THE INPUT START

/-- R116: the pump is wanted. -/
def PumpWanted (x : Clc) : Prop := x.mode ≠ .idle ∨ (∃ n, x.stringClosed.get n = true) ∨ x.batteryFire = true

/-- R121, R120, R123: the outputs that belong to CLC's state, under table 8 as the last sample took it, and the exhaust feedback
timer after the fan's command of part d. -/
def OutputsFollow (d e : Device) : Prop :=
  let x := e.clc
  let cold := ∀ v, x.supply = some v → v < x.settings.getD 12 0
  let cut := x.batteryFire = true
  let vents := ¬cut ∧ (x.zones.z0 = .prealarm ∨ x.zones.z1 = .prealarm)
  let room := x.zones.z2 = .alarm ∨ x.zones.z2 = .released
  (x.exhaust = true ↔ vents) ∧ (x.dampersOpen = true ↔ vents ∧ ¬room) ∧
  (x.recirculation = true ↔ ¬cut ∧ (x.zones.z0 = .prealarm ∨ x.zones.z1 = .prealarm ∨ x.mode = .heat)) ∧
  (cut → x.fan = 0 ∧ x.heater = 0) ∧
  (¬cut → x.mode = .blind → x.fan = 50 ∧ x.heater = 0) ∧
  (¬cut → x.mode ≠ .blind → x.fan = x.fanAsked ∧
    (x.flow = .confirmed ∧ cold → x.heater = x.heaterAsked) ∧ (¬(x.flow = .confirmed ∧ cold) → x.heater = 0)) ∧
  x.exhaustTimer = if x.exhaust = true ∧ e.pins.exhaustFeedback = false then
    (if d.clc.exhaust = true then d.clc.exhaustTimer else some 5000) else none

/-- The CLC fields that the outputs are, taken from x. -/
def Clc.withOutputs (y x : Clc) : Clc :=
  { y with
    exhaust := x.exhaust, dampersOpen := x.dampersOpen, recirculation := x.recirculation, fan := x.fan, heater := x.heater
    exhaustTimer := x.exhaustTimer }

/-- R116, R117: the record that CLC takes once the pump want of y is acted on, and hs, the stages stopped with the pump. -/
def PumpFollows (d : Device) (y y' : Clc) (hs : List Instr) : Prop :=
  let wanted := PumpWanted y
  (y.flow = .fault →
    (wanted → y.phase = .held → y' =
      { y with pump := true, phase := if d.pins.flow then .proving else .trying, flowTimer := some 10000 } ∧ hs = []) ∧
    (wanted → y.phase ≠ .held → y' = y ∧ hs = []) ∧
    (¬wanted → y' = { y with pump := false, phase := .held, flowTimer := none } ∧ hs = [])) ∧
  (y.flow ≠ .fault →
    (wanted → y.pump = true → y' = y ∧ hs = []) ∧
    (wanted → y.pump = false → d.pins.flow = true →
      y' = { y with pump := true, flow := .confirmed, flowTimer := none } ∧ hs = []) ∧
    (wanted → y.pump = false → d.pins.flow = false →
      y' = { y with pump := true, flow := .starting, flowTimer := some 10000 } ∧ hs = []) ∧
    (¬wanted → y.pump = false → y' = y ∧ hs = []) ∧
    (¬wanted → y.pump = true → ∃ stages, StagesStopped { d with clc := y } stages hs ∧
      y' = { y with pump := false, flow := .none, flowTimer := none, stages := stages }))

/-- R117, R118: a flow fault with a detail: WAITING for a retry with the pump off, every running stage stopped, the event raised and THERMAL
formed. -/
def FlowFaulted (d e : Device) (detail : Nat) : Prop :=
  ∃ stages stops hs x, StagesStopped d stages stops ∧
    ThermalFormed
      { d.clc with flow := .fault, phase := .waiting, pump := false, flowTimer := some 60000, stages := stages } True x hs ∧
    e = { d with
      clc := x.withOutputs e.clc
      handoffs := d.handoffs ++ (stops ++ (.eventOccurrence ⟨.coolingFault, .table 8, some detail, false⟩ :: hs)) } ∧
    OutputsFollow d e

/-- An event at FGU that ends in record r for zone z, raising hs, from detections and inputs as part m holds them; the station stage and
the hand-offs of R138 follow, against part d before the event. -/
def ZoneMoved (d m e : Device) (z : Zone) (r : ZoneRec) (hs : List Instr) : Prop :=
  let g := (m.fgu.withZone z r).settled
  e = { m with fgu := g, handoffs := d.handoffs ++ (hs ++ fireHandoffs d.fgu g) }

/-- R150: the live run ends with a code. -/
def RunEnded (d e : Device) (code : Nat) : Prop :=
  e = { d with
    bal := d.bal.ended code
    handoffs := d.handoffs ++ [.eventOccurrence ⟨.balanceEnded, .string d.bal.run.string, some code, false⟩] }

/-- R146: the commanded set after a record of these module voltages: bit p stands for a module p above the target by more than 10. -/
def BleedSet (target : Nat) (vmax : List Int) (set : BitVec 16) : Prop :=
  ∀ p, p < 16 → (set.getLsbD p = true ↔ ∃ v, vmax[p]? = some v ∧ (target : Int) + 10 < v)

/-- R177: STO after an operation: a pending update starts on the state as it stands, for 20 ms, or the engine becomes IDLE. -/
def Proceeded (d e : Device) (x : Sto) (hs : List Instr) : Prop :=
  (x.updatePending = true → e = { d with
    sto := { x with
      engine := .updating ⟨d.csu.strings.map (·.causes), d.fgu.zones.map fun z => z.stage == .released⟩
      opTimer := some 20
      operations := x.operations + 1
      updatePending := false }
    handoffs := d.handoffs ++ hs }) ∧
  (x.updatePending = false →
    e = { d with sto := { x with engine := .idle, opTimer := none }, handoffs := d.handoffs ++ hs })

/-! ## The envelope formed (R40 to R53, R56) -/

/-- R40, R46 to R53, R56: ENV's eight terms from its contributions, its inputs and the settings, the envelope as the least value over the
active terms, and the binding sets as the active terms that reach it. -/
def EnvelopeFormed (d : Device) : Prop :=
  let x := d.env
  let share (f : Contribution → Int) (n : StringId) : Int :=
    if (x.contributions.get n).counted = true then f (x.contributions.get n) * (x.contributions.get n).voltage else 0
  let total (f : Contribution → Int) : Int :=
    max 0 (min 9999 ((share f .s0 + share f .s1 + share f .s2 + share f .s3) / 100000))
  let both (v : Int) : TermValue := ⟨v, v, true⟩
  let off : TermValue := ⟨9999, 9999, false⟩
  let b := x.terms.battery
  let least (f : TermValue → Int) (v : Int) : Prop :=
    v ≤ 9999 ∧ (∀ k, (x.terms.get k).active = true → v ≤ f (x.terms.get k)) ∧
      (v = 9999 ∨ ∃ k, (x.terms.get k).active = true ∧ f (x.terms.get k) = v)
  b = ⟨total (·.chgCurrent), total (·.disCurrent), true⟩ ∧
  x.terms.rack = (if x.cellStanding = .inStanding ∨ x.cellStanding = .lapsed then off
    else ⟨b.chg * d.item .t11 8 / 1024, b.dis * d.item .t11 8 / 1024, true⟩) ∧
  x.terms.thermal = both x.thermal ∧
  x.terms.fire = (if x.fireStage = .normal ∧ x.fireTest = false then off
    else if x.fireStage = .normal ∨ x.fireStage = .fault then both (d.item .t9 3) else both 0) ∧
  x.terms.grid = (if x.breaker = .closed ∧ x.window = .inWindow then both 9999
    else if x.breaker = .closed ∧ x.window = .rideThrough then both (d.item .t10 16) else both 0) ∧
  x.terms.siteCap = ⟨d.item .t5 3, d.item .t5 4, true⟩ ∧
  x.terms.converter = (if x.ratingWritten = true then ⟨x.ratingChg, x.ratingDis, true⟩ else off) ∧
  x.terms.isolation = (if x.isolation = true then both 0 else off) ∧
  least (·.chg) x.chg ∧ least (·.dis) x.dis ∧
  (∀ k, k ∈ x.bindChg ↔ (x.terms.get k).active = true ∧ (x.terms.get k).chg = x.chg) ∧
  (∀ k, k ∈ x.bindDis ↔ (x.terms.get k).active = true ∧ (x.terms.get k).dis = x.dis)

THE INPUT END

**PROBLEM**
Quote the data above from the line containing "becomes IDLE. -/" to the line containing "operations := x.operations + 1", inclusive, and stop.

**REPLY**
/-- R177: STO after an operation: a pending update starts on the state as it stands, for 20 ms, or the engine becomes IDLE. -/
def Proceeded (d e : Device) (x : Sto) (hs : List Instr) : Prop :=
  (x.updatePending = true → e = { d with
    sto := { x with
      engine := .updating ⟨d.csu.strings.map (·.causes), d.fgu.zones.map fun z => z.stage == .released⟩
      opTimer := some 20
      operations := x.operations + 1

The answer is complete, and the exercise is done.